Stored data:

◇ ◇ ◇ ◇ ◇

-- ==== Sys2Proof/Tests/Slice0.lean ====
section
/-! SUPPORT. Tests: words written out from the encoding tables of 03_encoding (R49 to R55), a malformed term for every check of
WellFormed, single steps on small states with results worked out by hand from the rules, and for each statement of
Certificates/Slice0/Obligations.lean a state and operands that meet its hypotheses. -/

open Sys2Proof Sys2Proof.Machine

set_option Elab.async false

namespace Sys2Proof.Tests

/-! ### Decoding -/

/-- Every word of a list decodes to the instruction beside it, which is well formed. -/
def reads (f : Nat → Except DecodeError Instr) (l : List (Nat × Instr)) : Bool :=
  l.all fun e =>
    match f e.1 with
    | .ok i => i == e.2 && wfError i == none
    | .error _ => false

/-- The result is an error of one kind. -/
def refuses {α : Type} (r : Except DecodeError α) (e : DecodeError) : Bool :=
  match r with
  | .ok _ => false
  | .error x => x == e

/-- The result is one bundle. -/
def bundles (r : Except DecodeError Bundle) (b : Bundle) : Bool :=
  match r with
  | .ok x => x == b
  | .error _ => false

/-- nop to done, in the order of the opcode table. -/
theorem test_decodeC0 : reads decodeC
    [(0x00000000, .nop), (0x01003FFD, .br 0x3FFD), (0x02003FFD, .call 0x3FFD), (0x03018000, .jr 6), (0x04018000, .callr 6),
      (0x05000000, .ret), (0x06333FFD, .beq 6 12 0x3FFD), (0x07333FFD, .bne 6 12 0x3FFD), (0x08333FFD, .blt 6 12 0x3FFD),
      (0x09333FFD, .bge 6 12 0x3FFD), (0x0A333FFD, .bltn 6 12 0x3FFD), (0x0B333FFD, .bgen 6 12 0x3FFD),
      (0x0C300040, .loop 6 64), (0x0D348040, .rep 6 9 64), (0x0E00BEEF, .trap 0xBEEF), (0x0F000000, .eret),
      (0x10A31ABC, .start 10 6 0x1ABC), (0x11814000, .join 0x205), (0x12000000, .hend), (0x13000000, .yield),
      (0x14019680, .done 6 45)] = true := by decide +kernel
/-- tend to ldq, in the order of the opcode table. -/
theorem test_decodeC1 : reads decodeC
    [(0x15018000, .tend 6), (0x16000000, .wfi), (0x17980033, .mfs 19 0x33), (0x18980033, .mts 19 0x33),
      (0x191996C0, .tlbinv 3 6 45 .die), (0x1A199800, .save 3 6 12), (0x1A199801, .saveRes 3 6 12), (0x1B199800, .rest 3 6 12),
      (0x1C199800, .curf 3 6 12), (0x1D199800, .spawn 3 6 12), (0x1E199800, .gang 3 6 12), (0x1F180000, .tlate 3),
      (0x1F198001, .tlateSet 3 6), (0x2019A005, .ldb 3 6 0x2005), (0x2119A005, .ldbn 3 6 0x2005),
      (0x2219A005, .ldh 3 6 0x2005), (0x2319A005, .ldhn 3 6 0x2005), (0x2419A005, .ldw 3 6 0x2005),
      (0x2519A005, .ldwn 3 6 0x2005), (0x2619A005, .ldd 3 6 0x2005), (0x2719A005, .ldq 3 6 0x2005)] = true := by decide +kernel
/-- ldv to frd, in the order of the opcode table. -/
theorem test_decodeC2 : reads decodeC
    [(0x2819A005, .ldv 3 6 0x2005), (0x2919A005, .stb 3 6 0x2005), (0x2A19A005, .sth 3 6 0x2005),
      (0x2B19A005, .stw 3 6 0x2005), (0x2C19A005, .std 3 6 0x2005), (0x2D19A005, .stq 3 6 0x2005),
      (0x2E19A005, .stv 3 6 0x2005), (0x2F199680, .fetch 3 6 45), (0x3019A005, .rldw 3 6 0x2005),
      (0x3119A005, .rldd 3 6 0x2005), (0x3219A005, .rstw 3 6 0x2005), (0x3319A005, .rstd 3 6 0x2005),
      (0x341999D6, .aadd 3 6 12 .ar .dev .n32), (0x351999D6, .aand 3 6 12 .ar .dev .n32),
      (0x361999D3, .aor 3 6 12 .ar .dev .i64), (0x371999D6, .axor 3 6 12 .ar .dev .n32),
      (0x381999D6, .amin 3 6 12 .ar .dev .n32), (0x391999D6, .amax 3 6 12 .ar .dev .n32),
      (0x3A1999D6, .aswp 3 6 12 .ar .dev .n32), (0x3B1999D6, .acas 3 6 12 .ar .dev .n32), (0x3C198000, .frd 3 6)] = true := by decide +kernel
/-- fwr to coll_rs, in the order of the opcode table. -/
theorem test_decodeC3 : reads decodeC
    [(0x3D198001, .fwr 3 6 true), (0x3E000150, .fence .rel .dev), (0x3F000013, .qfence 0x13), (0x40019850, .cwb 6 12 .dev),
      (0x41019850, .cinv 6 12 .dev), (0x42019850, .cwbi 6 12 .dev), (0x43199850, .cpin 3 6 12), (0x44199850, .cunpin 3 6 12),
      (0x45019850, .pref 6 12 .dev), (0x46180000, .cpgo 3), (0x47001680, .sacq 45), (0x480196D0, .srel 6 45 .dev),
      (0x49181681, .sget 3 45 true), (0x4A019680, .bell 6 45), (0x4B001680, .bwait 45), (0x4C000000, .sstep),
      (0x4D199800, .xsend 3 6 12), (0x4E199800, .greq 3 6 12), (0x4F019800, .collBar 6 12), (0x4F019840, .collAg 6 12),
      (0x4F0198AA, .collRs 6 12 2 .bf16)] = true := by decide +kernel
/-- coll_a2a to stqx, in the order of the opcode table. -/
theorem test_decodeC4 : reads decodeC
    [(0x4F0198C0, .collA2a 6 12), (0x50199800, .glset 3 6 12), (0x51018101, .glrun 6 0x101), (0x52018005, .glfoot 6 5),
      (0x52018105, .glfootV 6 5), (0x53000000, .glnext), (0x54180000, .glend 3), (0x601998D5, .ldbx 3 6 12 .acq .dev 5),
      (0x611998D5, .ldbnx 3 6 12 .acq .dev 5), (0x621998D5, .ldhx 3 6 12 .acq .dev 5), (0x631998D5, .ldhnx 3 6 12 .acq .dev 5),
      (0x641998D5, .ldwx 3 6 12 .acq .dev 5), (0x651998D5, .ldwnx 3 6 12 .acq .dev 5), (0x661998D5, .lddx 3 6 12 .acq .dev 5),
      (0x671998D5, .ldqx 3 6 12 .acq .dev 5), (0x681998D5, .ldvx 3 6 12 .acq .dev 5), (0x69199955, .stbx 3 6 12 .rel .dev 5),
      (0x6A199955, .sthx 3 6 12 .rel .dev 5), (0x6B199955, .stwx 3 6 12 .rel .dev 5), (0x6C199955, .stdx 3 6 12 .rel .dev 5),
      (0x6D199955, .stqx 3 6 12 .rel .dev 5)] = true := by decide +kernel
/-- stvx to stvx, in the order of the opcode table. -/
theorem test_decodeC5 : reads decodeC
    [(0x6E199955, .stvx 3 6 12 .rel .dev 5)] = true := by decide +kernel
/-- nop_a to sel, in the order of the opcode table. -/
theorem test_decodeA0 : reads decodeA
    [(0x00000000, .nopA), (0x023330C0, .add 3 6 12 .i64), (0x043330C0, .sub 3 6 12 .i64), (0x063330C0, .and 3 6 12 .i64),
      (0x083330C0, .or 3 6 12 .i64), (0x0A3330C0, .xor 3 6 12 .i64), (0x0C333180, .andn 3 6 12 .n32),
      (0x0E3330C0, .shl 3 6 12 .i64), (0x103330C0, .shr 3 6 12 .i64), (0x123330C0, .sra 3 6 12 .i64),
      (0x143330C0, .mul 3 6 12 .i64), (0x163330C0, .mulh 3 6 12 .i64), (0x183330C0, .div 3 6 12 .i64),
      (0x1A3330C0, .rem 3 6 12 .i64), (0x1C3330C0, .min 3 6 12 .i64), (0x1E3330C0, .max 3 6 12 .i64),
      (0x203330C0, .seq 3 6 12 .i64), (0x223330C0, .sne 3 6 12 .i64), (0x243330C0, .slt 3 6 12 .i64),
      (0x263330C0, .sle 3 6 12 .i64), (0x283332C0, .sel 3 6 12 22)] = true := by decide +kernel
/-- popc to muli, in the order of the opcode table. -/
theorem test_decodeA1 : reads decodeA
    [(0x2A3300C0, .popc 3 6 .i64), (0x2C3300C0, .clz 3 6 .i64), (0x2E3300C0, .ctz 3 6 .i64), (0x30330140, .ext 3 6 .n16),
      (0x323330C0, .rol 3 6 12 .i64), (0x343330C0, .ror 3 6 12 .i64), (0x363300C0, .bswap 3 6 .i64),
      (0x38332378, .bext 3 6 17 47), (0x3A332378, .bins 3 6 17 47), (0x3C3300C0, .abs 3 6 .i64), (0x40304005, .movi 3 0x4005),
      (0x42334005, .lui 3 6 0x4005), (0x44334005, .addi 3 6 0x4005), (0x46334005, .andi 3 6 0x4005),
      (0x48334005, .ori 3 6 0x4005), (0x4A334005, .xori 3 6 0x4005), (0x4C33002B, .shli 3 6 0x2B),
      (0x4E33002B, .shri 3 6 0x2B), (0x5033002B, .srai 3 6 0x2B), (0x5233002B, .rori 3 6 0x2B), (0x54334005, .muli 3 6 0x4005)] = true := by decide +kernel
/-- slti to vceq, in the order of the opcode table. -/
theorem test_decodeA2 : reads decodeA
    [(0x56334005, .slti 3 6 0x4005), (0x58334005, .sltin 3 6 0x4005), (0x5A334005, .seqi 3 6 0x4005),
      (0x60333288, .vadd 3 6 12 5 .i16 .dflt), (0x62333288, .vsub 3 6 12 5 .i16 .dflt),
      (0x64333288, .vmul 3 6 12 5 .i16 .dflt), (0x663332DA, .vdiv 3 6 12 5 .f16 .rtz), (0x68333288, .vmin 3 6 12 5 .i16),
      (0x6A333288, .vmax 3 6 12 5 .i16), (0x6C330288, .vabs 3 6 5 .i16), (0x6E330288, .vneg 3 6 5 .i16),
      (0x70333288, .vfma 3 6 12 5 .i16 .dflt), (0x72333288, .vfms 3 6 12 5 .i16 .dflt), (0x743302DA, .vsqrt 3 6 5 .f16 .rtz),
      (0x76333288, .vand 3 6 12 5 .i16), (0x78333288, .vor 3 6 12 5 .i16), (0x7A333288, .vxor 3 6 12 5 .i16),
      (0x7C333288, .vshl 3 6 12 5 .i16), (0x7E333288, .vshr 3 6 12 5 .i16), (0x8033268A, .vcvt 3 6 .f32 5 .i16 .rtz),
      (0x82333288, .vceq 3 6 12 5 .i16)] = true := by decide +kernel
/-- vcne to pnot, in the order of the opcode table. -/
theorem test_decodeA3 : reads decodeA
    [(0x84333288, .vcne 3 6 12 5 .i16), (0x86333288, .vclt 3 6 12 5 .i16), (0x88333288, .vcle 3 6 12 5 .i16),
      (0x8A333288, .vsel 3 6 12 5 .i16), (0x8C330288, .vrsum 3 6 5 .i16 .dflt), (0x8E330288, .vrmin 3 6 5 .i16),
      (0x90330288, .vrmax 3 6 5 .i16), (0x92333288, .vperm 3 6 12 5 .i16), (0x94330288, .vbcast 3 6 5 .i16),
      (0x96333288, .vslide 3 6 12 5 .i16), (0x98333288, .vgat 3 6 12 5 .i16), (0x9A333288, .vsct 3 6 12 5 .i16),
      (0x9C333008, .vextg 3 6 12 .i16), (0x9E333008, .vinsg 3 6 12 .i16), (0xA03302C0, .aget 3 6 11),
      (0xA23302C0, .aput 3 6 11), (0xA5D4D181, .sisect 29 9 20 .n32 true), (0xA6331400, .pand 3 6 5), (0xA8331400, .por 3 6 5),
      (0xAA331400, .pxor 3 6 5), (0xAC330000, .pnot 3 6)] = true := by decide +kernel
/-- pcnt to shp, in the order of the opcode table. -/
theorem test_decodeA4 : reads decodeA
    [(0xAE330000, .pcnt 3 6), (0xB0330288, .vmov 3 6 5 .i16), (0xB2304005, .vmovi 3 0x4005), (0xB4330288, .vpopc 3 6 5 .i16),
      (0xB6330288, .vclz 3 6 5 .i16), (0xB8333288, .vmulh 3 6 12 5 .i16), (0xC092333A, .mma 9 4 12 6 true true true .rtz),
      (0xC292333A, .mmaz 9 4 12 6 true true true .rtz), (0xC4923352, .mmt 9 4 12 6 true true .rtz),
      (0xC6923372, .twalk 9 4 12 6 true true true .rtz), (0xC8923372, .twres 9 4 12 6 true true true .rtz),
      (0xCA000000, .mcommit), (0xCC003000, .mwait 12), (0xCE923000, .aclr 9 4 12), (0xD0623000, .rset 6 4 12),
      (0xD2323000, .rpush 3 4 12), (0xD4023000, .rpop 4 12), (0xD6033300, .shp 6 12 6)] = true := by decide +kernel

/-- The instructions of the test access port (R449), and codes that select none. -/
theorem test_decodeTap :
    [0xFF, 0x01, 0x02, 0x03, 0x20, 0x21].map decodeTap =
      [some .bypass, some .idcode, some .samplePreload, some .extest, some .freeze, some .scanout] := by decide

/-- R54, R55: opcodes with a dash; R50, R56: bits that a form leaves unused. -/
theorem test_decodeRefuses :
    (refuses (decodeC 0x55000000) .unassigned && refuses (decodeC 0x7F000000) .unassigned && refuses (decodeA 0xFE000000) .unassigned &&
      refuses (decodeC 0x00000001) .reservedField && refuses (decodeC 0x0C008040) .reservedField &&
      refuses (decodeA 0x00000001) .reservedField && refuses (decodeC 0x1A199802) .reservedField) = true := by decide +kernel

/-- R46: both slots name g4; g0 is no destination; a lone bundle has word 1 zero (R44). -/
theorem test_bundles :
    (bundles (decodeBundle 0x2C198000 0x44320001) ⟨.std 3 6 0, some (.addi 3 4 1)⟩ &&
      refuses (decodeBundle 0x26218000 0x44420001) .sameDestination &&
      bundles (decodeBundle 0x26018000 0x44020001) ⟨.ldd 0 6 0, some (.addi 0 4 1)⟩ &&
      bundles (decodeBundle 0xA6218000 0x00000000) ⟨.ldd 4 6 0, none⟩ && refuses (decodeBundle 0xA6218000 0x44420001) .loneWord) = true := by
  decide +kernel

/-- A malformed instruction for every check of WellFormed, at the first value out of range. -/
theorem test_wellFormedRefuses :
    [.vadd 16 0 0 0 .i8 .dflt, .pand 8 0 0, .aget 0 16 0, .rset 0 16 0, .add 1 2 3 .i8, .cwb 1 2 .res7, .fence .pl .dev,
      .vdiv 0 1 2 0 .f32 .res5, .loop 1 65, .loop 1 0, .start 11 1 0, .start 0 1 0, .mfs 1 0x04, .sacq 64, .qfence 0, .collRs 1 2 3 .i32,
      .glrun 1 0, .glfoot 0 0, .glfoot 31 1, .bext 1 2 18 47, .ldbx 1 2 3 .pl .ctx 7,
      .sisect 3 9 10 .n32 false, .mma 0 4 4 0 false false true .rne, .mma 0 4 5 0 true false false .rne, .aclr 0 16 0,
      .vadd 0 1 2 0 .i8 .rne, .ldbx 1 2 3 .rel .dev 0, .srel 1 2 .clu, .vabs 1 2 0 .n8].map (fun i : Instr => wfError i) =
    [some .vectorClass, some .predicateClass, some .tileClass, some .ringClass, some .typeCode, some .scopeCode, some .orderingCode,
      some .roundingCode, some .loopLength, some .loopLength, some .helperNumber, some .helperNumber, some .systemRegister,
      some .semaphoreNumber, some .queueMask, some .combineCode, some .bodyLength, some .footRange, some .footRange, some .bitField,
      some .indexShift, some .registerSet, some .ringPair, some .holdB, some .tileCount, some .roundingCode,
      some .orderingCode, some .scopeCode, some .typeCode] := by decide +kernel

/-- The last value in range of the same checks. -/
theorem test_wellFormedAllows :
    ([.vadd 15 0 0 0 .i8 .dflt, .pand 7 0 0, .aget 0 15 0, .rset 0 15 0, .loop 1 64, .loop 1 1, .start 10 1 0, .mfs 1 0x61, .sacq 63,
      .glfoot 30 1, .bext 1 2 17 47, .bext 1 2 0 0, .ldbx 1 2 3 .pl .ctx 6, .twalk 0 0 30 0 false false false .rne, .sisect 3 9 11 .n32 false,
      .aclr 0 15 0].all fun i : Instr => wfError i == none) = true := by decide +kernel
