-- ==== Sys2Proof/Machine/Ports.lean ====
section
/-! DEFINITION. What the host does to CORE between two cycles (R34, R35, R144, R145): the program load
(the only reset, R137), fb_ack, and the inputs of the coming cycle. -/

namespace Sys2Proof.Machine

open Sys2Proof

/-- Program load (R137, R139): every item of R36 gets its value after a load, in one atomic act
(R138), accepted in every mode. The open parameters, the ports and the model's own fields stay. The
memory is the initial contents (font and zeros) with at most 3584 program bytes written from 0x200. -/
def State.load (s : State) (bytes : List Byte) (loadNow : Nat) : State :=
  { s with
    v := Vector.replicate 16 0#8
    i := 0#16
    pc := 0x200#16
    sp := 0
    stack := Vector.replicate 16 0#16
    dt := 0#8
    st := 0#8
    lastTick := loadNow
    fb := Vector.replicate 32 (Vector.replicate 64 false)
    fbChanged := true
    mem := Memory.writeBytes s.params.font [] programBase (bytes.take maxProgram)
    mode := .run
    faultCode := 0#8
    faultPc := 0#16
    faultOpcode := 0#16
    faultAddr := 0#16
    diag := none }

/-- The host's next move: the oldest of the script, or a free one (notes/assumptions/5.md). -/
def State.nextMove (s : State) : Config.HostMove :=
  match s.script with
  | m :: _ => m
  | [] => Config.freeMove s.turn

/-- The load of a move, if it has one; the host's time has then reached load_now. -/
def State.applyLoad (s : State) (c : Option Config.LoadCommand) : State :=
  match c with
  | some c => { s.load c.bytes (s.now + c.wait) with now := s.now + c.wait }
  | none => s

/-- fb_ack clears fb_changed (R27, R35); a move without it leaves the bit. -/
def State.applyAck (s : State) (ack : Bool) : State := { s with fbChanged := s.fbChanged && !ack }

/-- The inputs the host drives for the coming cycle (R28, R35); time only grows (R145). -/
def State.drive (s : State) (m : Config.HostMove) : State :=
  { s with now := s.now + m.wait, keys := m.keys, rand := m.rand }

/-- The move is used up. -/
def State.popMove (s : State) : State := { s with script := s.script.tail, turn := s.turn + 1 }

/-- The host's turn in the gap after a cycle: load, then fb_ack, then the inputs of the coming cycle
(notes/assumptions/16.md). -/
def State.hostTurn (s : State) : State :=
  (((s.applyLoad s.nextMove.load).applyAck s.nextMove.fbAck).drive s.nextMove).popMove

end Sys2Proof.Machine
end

◇ ◇ ◇ ◇ ◇

## Problem description
Go to the line with "(0x0E3330C0, .shl 3" in the entries above and repeat every line from there through the line with "(0x7C333288, .vshl 3", exactly and with no other text.

## Response area
      (0x0E3330C0, .shl 3 6 12 .i64), (0x103330C0, .shr 3 6 12 .i64), (0x123330C0, .sra 3 6 12 .i64),
      (0x143330C0, .mul 3 6 12 .i64), (0x163330C0, .mulh 3 6 12 .i64), (0x183330C0, .div 3 6 12 .i64),
      (0x1A3330C0, .rem 3 6 12 .i64), (0x1C3330C0, .min 3 6 12 .i64), (0x1E3330C0, .max 3 6 12 .i64),
      (0x203330C0, .seq 3 6 12 .i64), (0x223330C0, .sne 3 6 12 .i64), (0x243330C0, .slt 3 6 12 .i64),
      (0x263330C0, .sle 3 6 12 .i64), (0x283332C0, .sel 3 6 12 22)] = true := by decide +kernel
/-- popc to muli, in the order of the opcode table. -/
theorem test_decodeA1 : reads decodeA
    [(0x2A3300C0, .popc 3 6 .i64), (0x2C3300C0, .clz 3 6 .i64), (0x2E3300C0, .ctz 3 6 .i64), (0x30330140, .ext 3 6 .n16),
      (0x323330C0, .rol 3 6 12 .i64), (0x343330C0, .ror 3 6 12 .i64), (0x363300C0, .bswap 3 6 .i64),
      (0x38332378, .bext 3 6 17 47), (0x3A332378, .bins 3 6 17 47), (0x3C3300C0, .abs 3 6 .i64), (0x40304005, .movi 3 0x4005),
      (0x42334005, .lui 3 6 0x4005), (0x44334005, .addi 3 6 0x4005), (0x46334005, .andi 3 6 0x4005),
      (0x48334005, .ori 3 6 0x4005), (0x4A334005, .xori 3 6 0x4005), (0x4C33002B, .shli 3 6 0x2B),
      (0x4E33002B, .shri 3 6 0x2B), (0x5033002B, .srai 3 6 0x2B), (0x5233002B, .rori 3 6 0x2B), (0x54334005, .muli 3 6 0x4005)] = true := by decide +kernel
/-- slti to vceq, in the order of the opcode table. -/
theorem test_decodeA2 : reads decodeA
    [(0x56334005, .slti 3 6 0x4005), (0x58334005, .sltin 3 6 0x4005), (0x5A334005, .seqi 3 6 0x4005),
      (0x60333288, .vadd 3 6 12 5 .i16 .dflt), (0x62333288, .vsub 3 6 12 5 .i16 .dflt),
      (0x64333288, .vmul 3 6 12 5 .i16 .dflt), (0x663332DA, .vdiv 3 6 12 5 .f16 .rtz), (0x68333288, .vmin 3 6 12 5 .i16),
      (0x6A333288, .vmax 3 6 12 5 .i16), (0x6C330288, .vabs 3 6 5 .i16), (0x6E330288, .vneg 3 6 5 .i16),
      (0x70333288, .vfma 3 6 12 5 .i16 .dflt), (0x72333288, .vfms 3 6 12 5 .i16 .dflt), (0x743302DA, .vsqrt 3 6 5 .f16 .rtz),
      (0x76333288, .vand 3 6 12 5 .i16), (0x78333288, .vor 3 6 12 5 .i16), (0x7A333288, .vxor 3 6 12 5 .i16),
      (0x7C333288, .vshl 3 6 12 5 .i16), (0x7E333288, .vshr 3 6 12 5 .i16), (0x8033268A, .vcvt 3 6 .f32 5 .i16 .rtz),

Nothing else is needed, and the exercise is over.